DATA EXTRACTS Start Marker
-- ==== Sys2Proof/Certificates/Slice0/Obligations.lean ====
section
/-! DEFINITION. The statements for the provers, most of them numbered rules of spec/ in the terms of Sys2Proof/Safety.lean.
`Ended s t r p es` says: registers r, program counter p, exactly the accesses es added to the bus trace, every byte of a read in es
the one that the platform answers at that moment (R38), memory what the writes in es leave, IR the byte read at the old PC, T = 1,
temporaries dead. So the bytes b0, b1, v, lo, hi ... under a statement's `∃` are no choice: `Ended` determines each. `stored s a b` is
b where a is plain memory, else what memory held. The data operations readOp, rmwOp, impliedOp, immOp and SAX's storeVal and the
answers of devices and unpopulated addresses are the spec's parameters (R8, R38, log 2, log 6, log 24): every statement holds for
every choice of them. -/

open Sys2Proof Sys2Proof.Machine Sys2Proof.Safety

/-- For every instruction of the opcode map, with every operand, and whatever bytes follow: decoding its bytes followed by those gives
exactly that instruction and exactly those bytes. (30_encoding.md R50, 30_encoding.md R51, 30_encoding.md R53, 30_encoding.md R56) -/
def Obligations.DecodeOfEncodeGivesTheInstruction : Prop :=
  ∀ (i : Instr) (rest : List Byte), decode (encode i ++ rest) = .ok (i, rest)

/-- If bytes decode to an instruction and a rest, then the bytes are the encoding of that instruction followed by that rest: no other
bytes decode to it and no bit of it is ignored. (30_encoding.md R50, 30_encoding.md R54, 30_encoding.md R56) -/
def Obligations.DecodedBytesAreTheEncoding : Prop :=
  ∀ (bs : List Byte) (i : Instr) (rest : List Byte), decode bs = .ok (i, rest) → bs = encode i ++ rest

/-- The example encodings of the syntax table (PHA, ASL A, LDA #$10, LDA $10, LDX $10,Y, JSR $1234, STA $1234,X, BNE with displacement
3, LDA ($10,X), LDA ($10),Y, JMP ($1234), BRK) decode to those instructions. (30_encoding.md R60, 30_encoding.md R55,
30_encoding.md R56) -/
def Obligations.SampleWordsDecodeAsTheSpecWritesThem : Prop :=
  decode [0x48] = .ok (.pha, []) ∧ decode [0x0A] = .ok (.aslAcc, []) ∧ decode [0xA9, 0x10] = .ok (.ldaImm 0x10, []) ∧
    decode [0xA5, 0x10] = .ok (.ldaZp 0x10, []) ∧ decode [0xB6, 0x10] = .ok (.ldxZpY 0x10, []) ∧
    decode [0x20, 0x34, 0x12] = .ok (.jsr 0x1234, []) ∧ decode [0x9D, 0x34, 0x12] = .ok (.staAbsX 0x1234, []) ∧
    decode [0xD0, 0x03] = .ok (.bne 0x03, []) ∧ decode [0xA1, 0x10] = .ok (.ldaIndX 0x10, []) ∧
    decode [0xB1, 0x10] = .ok (.ldaIndY 0x10, []) ∧ decode [0x6C, 0x34, 0x12] = .ok (.jmpInd 0x1234, []) ∧
    decode [0x00, 0x00] = .ok (.brk, [0x00])

/-- For each of the 31 bytes: decoding it (whatever follows) is the error that names it, and a step whose bus read at PC gives it is
refused with that byte. Every other opcode byte, followed by two bytes, decodes to an instruction with that opcode byte. (R58) -/
def Obligations.UnlistedOpcodesAreRefused : Prop :=
  let unlisted : List Byte :=
    [ 0x02, 0x0B, 0x12, 0x1A, 0x22, 0x2B, 0x32, 0x3A, 0x42, 0x4B, 0x52, 0x5A, 0x62, 0x6B, 0x72, 0x7A,
      0x80, 0x82, 0x89, 0x8B, 0x92, 0xAB, 0xB2, 0xC2, 0xCB, 0xD2, 0xDA, 0xE2, 0xEB, 0xF2, 0xFA ]
  (∀ b ∈ unlisted, ∀ rest : List Byte, decode (b :: rest) = .error (.unlistedOpcode b)) ∧
  (∀ s : State, s.busRead s.pc ∈ unlisted → step s = .refused (.unlistedOpcode (s.busRead s.pc))) ∧
  (∀ b : Byte, b ∉ unlisted → ∀ (x y : Byte) (rest : List Byte),
    ∃ i r, decode (b :: x :: y :: rest) = .ok (i, r) ∧ i.opcode = b)

/-- The six rows whose treatment is refuse (SHA $93 and $9F, SHX $9E, SHY $9C, SHS $9B, LAE $BB) are refused in every state with every
operand; a step at a byte that does not decode is refused; a run ends successfully, before any fetch, when PC is HaltAddr. (R166) -/
def Obligations.HowARunEnds : Prop :=
  ∀ (p : Byte) (a : Addr) (s : State),
    exec (.shaIndY p) s = .refused (.unstableOpcode 0x93) ∧ exec (.shaAbsY a) s = .refused (.unstableOpcode 0x9F) ∧
    exec (.shxAbsY a) s = .refused (.unstableOpcode 0x9E) ∧ exec (.shyAbsX a) s = .refused (.unstableOpcode 0x9C) ∧
    exec (.shsAbsY a) s = .refused (.unstableOpcode 0x9B) ∧ exec (.laeAbsY a) s = .refused (.unstableOpcode 0xBB) ∧
    (∀ e, decode (fetchBytes s) = .error e → step s = .refused (.unlistedOpcode (s.busRead s.pc))) ∧
    (∀ n, runTo s.pc n s = .halted s) ∧
    (∀ h n, s.pc ≠ h → runTo h (n + 1) s =
      match step s with
      | .next t => runTo h n t
      | .refused r => .refused r)

/-- When the bytes that three consecutive bus reads at PC, PC+1 and PC+2 (modulo 2^16) would get from the platform decode to an
instruction, the step is exec of that instruction at that state; nothing is added around it (the opcode fetch and every increment
of PC are rows of the instruction itself). (70_reset_and_hazards.md R165, 30_encoding.md R50) -/
def Obligations.StepRunsTheDecodedInstruction : Prop :=
  ∀ (s : State) (i : Instr) (rest : List Byte),
    decode [s.busRead s.pc, (s.afterRead s.pc).busRead (s.pc + 1),
      ((s.afterRead s.pc).afterRead (s.pc + 1)).busRead (s.pc + 2)] = .ok (i, rest) → step s = exec i s

/-- For every instruction i and every state in which the addresses of its bytes from PC on (modulo 2^16) are memory, plain or
read-only, and hold the encoding of i: step is exec i. (70_reset_and_hazards.md R165, 30_encoding.md R50, 30_encoding.md R53,
20_memory.md R38) -/
def Obligations.MemoryHoldingAnInstructionRunsIt : Prop :=
  ∀ (i : Instr) (s : State),
    (∀ k < (encode i).length, Backed s (s.pc + BitVec.ofNat 16 k)) →
    encode i <+: [readByte s.mem s.pc, readByte s.mem (s.pc + 1), readByte s.mem (s.pc + 2)] → step s = exec i s

/-- For every state, whatever stands on its bus, and every word whose bits decode to an instruction i: after withFetchWord, which is
the model's own way to load an instruction (log 5), the step is exec i. (70_reset_and_hazards.md R160, 70_reset_and_hazards.md
R165, 30_encoding.md R50) -/
def Obligations.LoadedWordIsTheNextInstruction : Prop :=
  ∀ (nbits w : Nat) (i : Instr) (s : State), decodeTableWord nbits w = some i →
    step (s.withFetchWord nbits w) = exec i (s.withFetchWord nbits w)

/-- When the fetched bytes decode to an instruction i and the step completes, the step's first accesses are reads at PC, PC+1, ...
that get the bytes of the encoding of i in order; for JSR this is said of its first two bytes, since its third is read after its
pushes. (20_memory.md R43, 20_memory.md R35, 00_scope.md R1) -/
def Obligations.TheFetchRowsGetTheEncoding : Prop :=
  ∀ (s t : State) (i : Instr) (rest : List Byte),
    decode [s.busRead s.pc, (s.afterRead s.pc).busRead (s.pc + 1),
      ((s.afterRead s.pc).afterRead (s.pc + 1)).busRead (s.pc + 2)] = .ok (i, rest) → step s = .next t →
    let fetched := (encode i).take (if i.mnemonic = .jsr then 2 else 3)
    ∃ es, t.trace = s.trace ++ fetched.mapIdx (fun k b => rd (s.pc + BitVec.ofNat 16 k) b) ++ es

/-- State.reset meets the invariant: memory in canonical form, T = 1, every temporary dead. (T = 1 is the spec's; what the registers
hold is the model's choice, log 4, and is not stated here.) (10_state.md R22, 70_reset_and_hazards.md R160) -/
def Obligations.ResetMeetsTheInvariant : Prop :=
  MachineInv State.reset

/-- For every state that meets the invariant (canonical memory, T = 1, temporaries dead) and every next state of a step from it, that
next state meets it too, whatever the free data operations are. (10_state.md R19, 10_state.md R20, 70_reset_and_hazards.md R165,
20_memory.md R38) -/
def Obligations.StepKeepsTheInvariant : Prop :=
  ∀ s t : State, MachineInv s → step s = .next t → MachineInv t

/-- Every step adds a sequence of accesses at the end of the bus trace such that, starting from the memory and the history before,
every read in it gives the byte the platform answers at that moment, and after all writes in it memory is the memory after; what
stands on the bus is unchanged. No memory changes but by a bus write. (20_memory.md R38, 20_memory.md R40, 20_memory.md R39,
00_scope.md R1) -/
def Obligations.BusTraceExplainsMemory : Prop :=
  ∀ s t : State, step s = .next t →
    ∃ es : List BusEvent, t.trace = s.trace ++ es ∧ replay s.platform es s.bus s.mem = some t.mem ∧ t.platform = s.platform

/-- Take any step, the accesses it adds, and a read among them. Plain memory gives the byte of the latest write to that address among
the accesses before it, or what memory held before the step if there is none; read-only memory gives what it holds; a device
answers from the whole history before the read, and so does an address the platform does not populate, each with a function that
is free. After the step a plain address holds the byte of the latest write to it, or what it held; every other address holds what
it held. That a platform is a list of regions of these four kinds, and that read-only memory discards a write, is the model's form
of the rule (log 2, log 24); the two functions are free, so the statement holds for every choice of them. (20_memory.md R38,
93_implementation_defined.md U8) -/
def Obligations.EveryReadIsAnsweredByThePlatform : Prop :=
  ∀ s t : State, step s = .next t → ∃ es : List BusEvent, t.trace = s.trace ++ es ∧
    (let latest : List BusEvent → Addr → Byte := fun before a =>
      ((before.reverse.find? fun e => e.kind = .write ∧ e.addr = a).map (·.byte)).getD (readByte s.mem a)
    (∀ (before after : List BusEvent) (a : Addr) (b : Byte), es = before ++ rd a b :: after →
      match regionKind s.platform a with
      | .plain => b = latest before a
      | .readOnly => b = readByte s.mem a
      | .device => b = Config.deviceRead (before.reverse ++ s.bus) a
      | .unpopulated => b = Config.unpopulatedRead (before.reverse ++ s.bus) a) ∧
    ∀ a : Addr, readByte t.mem a = if regionKind s.platform a = .plain then latest es a else readByte s.mem a)

/-- Every step adds to the bus trace a read at PC, with the byte the platform answers, followed by one to seven further accesses.
(70_reset_and_hazards.md R164, 00_scope.md R1, 10_state.md R14) -/
def Obligations.EveryStepFetchesAtPcAndTakesTwoToEightAccesses : Prop :=
  ∀ s t : State, step s = .next t →
    ∃ es : List BusEvent, t.trace = s.trace ++ rd s.pc (s.busRead s.pc) :: es ∧ 1 ≤ es.length ∧ es.length ≤ 7

/-- In every state an instruction answers a next state exactly when its mnemonic is none of SHA, SHX, SHY, SHS, LAE. (60_exceptions.md
R140, 60_exceptions.md R149, 70_reset_and_hazards.md R166) -/
def Obligations.ExactlyTheUnstableRowsStop : Prop :=
  ∀ (i : Instr) (s : State),
    (∃ t, exec i s = .next t) ↔ i.mnemonic ∉ [Mnemonic.sha, .shx, .shy, .shs, .lae]

/-- For every instruction but BRK, RTI, RTS, JSR, JMP and the branches, in every state in which it answers a next state, PC has
advanced by the length of its encoding, modulo 2^16. (10_state.md R14) -/
def Obligations.SequentialInstructionsAdvancePcByTheirLength : Prop :=
  ∀ (i : Instr) (s t : State), exec i s = .next t → i.mnemonic ∉ [Mnemonic.brk, .rti, .rts, .jsr, .jmp] →
    i.mode ≠ .relative → t.pc = s.pc + BitVec.ofNat 16 (encode i).length
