/-- R127, with the addresses of R124. -/
theorem indirectIndexedWrite_result (m : Mnemonic) (p : Byte) (s : State) :
    ∃ t b0 b1 lo hi w, indirectIndexedWrite m p s = .next t ∧
      Ended s t s.regs (s.pc + 2)
        [rd s.pc b0, rd (s.pc + 1) b1, rd (zeroPageAddr p) lo, rd (zeroPageAddr (p + 1)) hi,
          rd (addrOf hi (lo + s.regs.y)) w,
          wr (addrOf hi lo + zext16 s.regs.y) (storeVal m s.regs (some (hi, addCarry lo s.regs.y)))] ∧
      readByte t.mem (addrOf hi lo + zext16 s.regs.y) = stored s (addrOf hi lo + zext16 s.regs.y) (storeVal m s.regs (some (hi,
        addCarry lo s.regs.y))) ∧ SameOutside [(addrOf hi lo + zext16 s.regs.y)] s t := by
  obtain ⟨b0, hb0⟩ := exists_read s.platform s.mem s.bus s.pc
  obtain ⟨b1, hb1⟩ := exists_read s.platform s.mem (rd s.pc b0 :: s.bus) (s.pc + 1#16)
  obtain ⟨lo, hlo⟩ := exists_read s.platform s.mem (rd (s.pc + 1#16) b1 :: rd s.pc b0 :: s.bus) (zeroPageAddr p)
  obtain ⟨hi, hhi⟩ := exists_read s.platform s.mem (rd (zeroPageAddr p) lo :: rd (s.pc + 1#16) b1 :: rd s.pc b0 :: s.bus)
    (zeroPageAddr (p + 1#8))
  obtain ⟨w, hw⟩ := exists_read s.platform s.mem (rd (zeroPageAddr (p + 1#8)) hi :: rd (zeroPageAddr p) lo :: rd (s.pc + 1#16)
    b1 :: rd s.pc b0 :: s.bus) (addrOf hi (lo + s.regs.y))
  have hsum := indexed_address_is_sum hi lo s.regs.y
  refine ⟨_, b0, b1, lo, hi, w, rfl, ⟨?_, ?_, ?_, ?_, ?_, ?_, ?_⟩, ?_⟩
  all_goals simp +contextual [indirectIndexedWrite, indirectIndexedRows, nextInPage_zeroPageAddr, runPlain, runRows,
    cycleHappens, runCycle, cycleWrites, cycleAddr, cycleCommit, State.effective,
    State.busRead, opcodeAtPc, AtBoundary, SameOutside, stored, readByte_platformWrite, BitVec.add_assoc,
    hb0, hb1, hlo, hhi, hw, hsum, unfixHigh_fixHigh]

/-- R115: the accesses and the end of a branch. -/
theorem branch_result (b : Branch) (d : Byte) (s : State) :
    let pn := s.pc + 2
    let target := pn + sext16 d
    ∃ t b0 b1 b2 b3, branch b d s = .next t ∧
      Ended s t s.regs (if taken b s.regs.p then target else pn)
        ([rd s.pc b0, rd (s.pc + 1) b1] ++
          if taken b s.regs.p then
            rd pn b2 :: if highByte target = highByte pn then [] else [rd (addrOf (highByte pn) (lowByte target)) b3]
          else []) ∧
      SameOutside [] s t := by
  intro pn target
  obtain ⟨b0, hb0⟩ := exists_read s.platform s.mem s.bus s.pc
  obtain ⟨b1, hb1⟩ := exists_read s.platform s.mem (rd s.pc b0 :: s.bus) (s.pc + 1#16)
  obtain ⟨b2, hb2⟩ := exists_read s.platform s.mem (rd (s.pc + 1#16) b1 :: rd s.pc b0 :: s.bus) (s.pc + 2#16)
  by_cases ht : taken b s.regs.p = true
  · cases hc : branchCrosses (lowByte pn) d
    · have hp : highByte target = highByte pn := by
        by_contra hne
        rw [(branchCrosses_iff pn d).2 hne] at hc
        cases hc
      have he := branch_target_same_page pn d hc
      refine ⟨_, b0, b1, b2, 0, rfl, ⟨?_, ?_, ?_, ?_, ?_, ?_, ?_⟩, ?_⟩
      all_goals simp [BitVec.add_assoc, pn, target] at ht hp he hc ⊢
      all_goals simp [branch, runPlain, runRows, cycleHappens, runCycle, cycleWrites, cycleAddr, cycleCommit, State.effective,
    State.busRead, opcodeAtPc, AtBoundary, SameOutside, stored, readByte_platformWrite, BitVec.add_assoc, Temps.dead, hb0, hb1,
    hb2, ht, hp, he, hc]
    · have hp : highByte target ≠ highByte pn := (branchCrosses_iff pn d).1 hc
      have he := branch_target_crossing pn d hc
      have hl := lowByte_branch_target pn d
      simp only [BitVec.add_assoc, pn, target] at hp he hc hl
      obtain ⟨b3, hb3⟩ := exists_read s.platform s.mem (rd (s.pc + 2#16) b2 :: rd (s.pc + 1#16) b1 :: rd s.pc b0 :: s.bus)
        (addrOf (highByte (s.pc + 2#16)) (lowByte (s.pc + 2#16) + d))
      refine ⟨_, b0, b1, b2, b3, rfl, ⟨?_, ?_, ?_, ?_, ?_, ?_, ?_⟩, ?_⟩
      all_goals simp [BitVec.add_assoc, pn, target] at ht hp he hc hl hb3 ⊢
      all_goals simp [branch, runPlain, runRows, cycleHappens, runCycle, cycleWrites, cycleAddr, cycleCommit, State.effective,
    State.busRead, opcodeAtPc, AtBoundary, SameOutside, stored, readByte_platformWrite, BitVec.add_assoc, Temps.dead, hb0, hb1,
    hb2, hb3, ht, hp, he, hc, hl]
  · refine ⟨_, b0, b1, 0, 0, rfl, ⟨?_, ?_, ?_, ?_, ?_, ?_, ?_⟩, ?_⟩
    all_goals simp [BitVec.add_assoc, pn, target] at ht ⊢
    all_goals simp [branch, runPlain, runRows, cycleHappens, runCycle, cycleWrites, cycleAddr, cycleCommit, State.effective,
    State.busRead, opcodeAtPc, AtBoundary, SameOutside, stored, readByte_platformWrite, BitVec.add_assoc, Temps.dead, hb0, hb1,
    ht]
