/-- R38: after a replay plain memory holds the latest write, and nothing else has changed. -/
theorem readByte_of_replay {p : Platform} {es history : List BusEvent} {m m' : Memory}
    (h : replay p es history m = some m') (a : Addr) :
    readByte m' a = if regionKind p a = .plain then latestWrite m es a else readByte m a := by
  induction es generalizing history m with
  | nil =>
    cases h
    exact (ite_self _).symm
  | cons e es ih =>
    obtain ⟨b, kind, v⟩ := e
    cases kind with
    | read =>
      obtain ⟨-, hrest⟩ := Option.ite_none_right_eq_some.1 h
      exact (ih hrest).trans (by rw [← latestWrite_rd m a b v]; rfl)
    | write =>
      rw [ih h]
      split
      case isTrue ha => exact (latestWrite_wr ha m b v es).symm
      case isFalse ha =>
        rw [readByte_platformWrite, if_neg]
        rintro ⟨rfl, hb⟩
        exact ha hb

end Sys2Proof.Machine
end

section
/-! SUPPORT. The fetch (spec/20_memory.md R35, R43): bytes that decode are the encoding of the instruction (spec/30_encoding.md
R50, R54, R56), and the rows that an instruction begins with get these bytes from the bus. -/

namespace Sys2Proof

open Sys2Proof.Machine

/-! ## The bytes of an instruction (R50, R53, R56) -/

/-- The instruction that a row makes of the operand it asks for. -/
def Shape.fill : Shape → Byte → Addr → Instr
  | .alone i, _, _ => i
  | .byte f, x, _ => f x
  | .word f, _, a => f a

/-- The bytes of that operand. -/
def Shape.operandBytes : Shape → Byte → Addr → List Byte
  | .alone _, _, _ => []
  | .byte _, x, _ => [x]
  | .word _, _, a => [lowByte a, highByte a]

/-- R56: in the row of each of the 256 opcode bytes, the bytes of the instruction are that byte and its operand's. -/
theorem encode_fill {b : Byte} {sh : Shape} (h : opcodeMap b = some sh) (x : Byte) (a : Addr) :
    encode (sh.fill x a) = b :: sh.operandBytes x a := by
  obtain ⟨n, hn, rfl⟩ : ∃ n < 256, b = BitVec.ofNat 8 n := ⟨b.toNat, b.isLt, by simp⟩
  interval_cases n <;> cases h <;> rfl

/-- R50, R54, R56: bytes that decode are the bytes of the instruction, and the rest. -/
theorem bytes_of_decode {bs rest : List Byte} {i : Instr} (h : decode bs = .ok (i, rest)) : bs = encode i ++ rest := by
  cases bs with
  | nil => cases h
  | cons b bs =>
    simp only [decode] at h
    split at h
    · cases h
    · rename_i hmap
      cases h
      have henc : encode i = [b] := encode_fill hmap 0 0
      simp [henc]
    · rename_i f hmap
      split at h <;> cases h
      rename_i x
      have henc : encode (f x) = [b, x] := encode_fill hmap x 0
      simp [henc]
    · rename_i f hmap
      split at h <;> cases h
      rename_i lo hi
      have henc : encode (f (addrOf hi lo)) = [b, lowByte (addrOf hi lo), highByte (addrOf hi lo)] := encode_fill hmap 0 _
      simp [henc]

end Sys2Proof

namespace Sys2Proof.Machine

open Sys2Proof.Safety

/-! ## The rows that fetch an instruction (R35, R43) -/

/-- The row gets an instruction byte: it is always executed, and it reads at PC. -/
def Cycle.readsAtPc : Cycle → Bool
  | .fetchOpcode | .readNext | .skipNext | .incrementPc | .fetchLow _ | .fetchHigh _ | .jumpHigh _ | .jumpHighFromBus
  | .fetchValue _ | .fetchZeroPage _ | .fetchHighAddIndex _ _ | .fetchPointer _ | .fetchOperand _ | .fetchPointerLow _
  | .fetchPointerHigh _ => true
  | _ => false

theorem cycle_of_readsAtPc {k : Cycle} (h : k.readsAtPc = true) (s : State) :
    cycleHappens k s = true ∧ cycleAddr k s = s.pc ∧ cycleWrites k s = none := by
  cases k
  case fetchOpcode | readNext | skipNext | incrementPc | fetchLow | fetchHigh | jumpHigh | jumpHighFromBus | fetchValue |
    fetchZeroPage | fetchHighAddIndex | fetchPointer | fetchOperand | fetchPointerLow | fetchPointerHigh =>
    exact ⟨rfl, rfl, rfl⟩
  all_goals cases h

theorem cycleAccess_of_readsAtPc {k : Cycle} (h : k.readsAtPc = true) (s : State) :
    cycleAccess k s = rd s.pc (s.busRead s.pc) := by
  obtain ⟨-, haddr, hread⟩ := cycle_of_readsAtPc h s
  simp [cycleAccess, haddr, hread]

theorem runCycle_mem_of_readsAtPc {k : Cycle} (h : k.readsAtPc = true) (s : State) : (runCycle k s).mem = s.mem := by
  obtain ⟨-, -, hread⟩ := cycle_of_readsAtPc h s
  simp [runCycle_mem, hread]

/-- The first `n` rows fetch: each reads at PC, and each but the last moves PC on by one. -/
def fetchesFirst : Nat → List Cycle → Bool
  | 0, _ => true
  | _ + 1, [] => false
  | n + 1, k :: ks => k.readsAtPc && (n == 0 || k.pcStep == some 1) && fetchesFirst n ks

/-- The accesses of `n` reads at ascending addresses, with what the platform answers. -/
def readsFrom (p : Platform) (m : Memory) : Nat → List BusEvent → Addr → List BusEvent
  | 0, _, _ => []
  | n + 1, history, a =>
    let e := rd a (platformRead p m history a)
    e :: readsFrom p m n (e :: history) (a + 1)

/-- Rows of which the first `n` fetch begin with `n` reads from PC on. -/
theorem runRows_trace_of_fetchesFirst {n : Nat} {ks : List Cycle} (h : fetchesFirst n ks = true) (s : State) :
    ∃ es, (runRows ks s).trace = s.trace ++ readsFrom s.platform s.mem n s.bus s.pc ++ es := by
  induction n generalizing ks s with
  | zero =>
    obtain ⟨es, htrace, -⟩ := runRows_accesses ks s
    exact ⟨es, by rw [htrace, readsFrom, List.append_nil]⟩
  | succ n ih =>
    cases ks with
    | nil => cases h
    | cons k ks =>
      simp only [fetchesFirst, Bool.and_eq_true, Bool.or_eq_true, beq_iff_eq] at h
      obtain ⟨⟨hk, hpc⟩, hks⟩ := h
      obtain ⟨hhappens, -, -⟩ := cycle_of_readsAtPc hk s
      obtain ⟨es, htrace⟩ := ih hks (runCycle k s)
      refine ⟨es, ?_⟩
      rw [runRows, if_pos hhappens, htrace, runCycle_trace, runCycle_platform,
        runCycle_mem_of_readsAtPc hk, runCycle_bus, cycleAccess_of_readsAtPc hk]
      rcases hpc with rfl | hpc
      · simp [readsFrom, State.busRead]
      · simp [readsFrom, State.busRead, runCycle_pc hpc]

/-- If the answer is a next state, its trace goes on with `n` reads from PC on. -/
def FetchesBytes (n : Nat) (s : State) (o : Out) : Prop :=
  ∀ t, o = .next t → ∃ es, t.trace = s.trace ++ readsFrom s.platform s.mem n s.bus s.pc ++ es
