-- ==== Sys2Proof/Word.lean ====
section
/-! DEFINITION. The words of the block: registers are 32 bits, memory is bytes (00_scope.md R6). -/

namespace Sys2Proof

/-- The value of a register, a command word or a symbol (R6). -/
abbrev Word := BitVec 32

/-- One byte of the buffer memory (R10). -/
abbrev Byte := BitVec 8

/-- A bit string, first bit first (00_scope.md R8). -/
abbrev Bits := List Bool

end Sys2Proof
end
DATA EXTRACTS End Marker
AIM OF THE EXERCISE:
Take the lines above from the one containing "def Obligations.UnlistedOpcodesAreRefused : Prop" down to the one containing "0xF2, 0xFA ]", and transcribe them exactly, both ends included.

EXERCISE RESULT:
def Obligations.UnlistedOpcodesAreRefused : Prop :=
  let unlisted : List Byte :=
    [ 0x02, 0x0B, 0x12, 0x1A, 0x22, 0x2B, 0x32, 0x3A, 0x42, 0x4B, 0x52, 0x5A, 0x62, 0x6B, 0x72, 0x7A,
      0x80, 0x82, 0x89, 0x8B, 0x92, 0xAB, 0xB2, 0xC2, 0xCB, 0xD2, 0xDA, 0xE2, 0xEB, 0xF2, 0xFA ]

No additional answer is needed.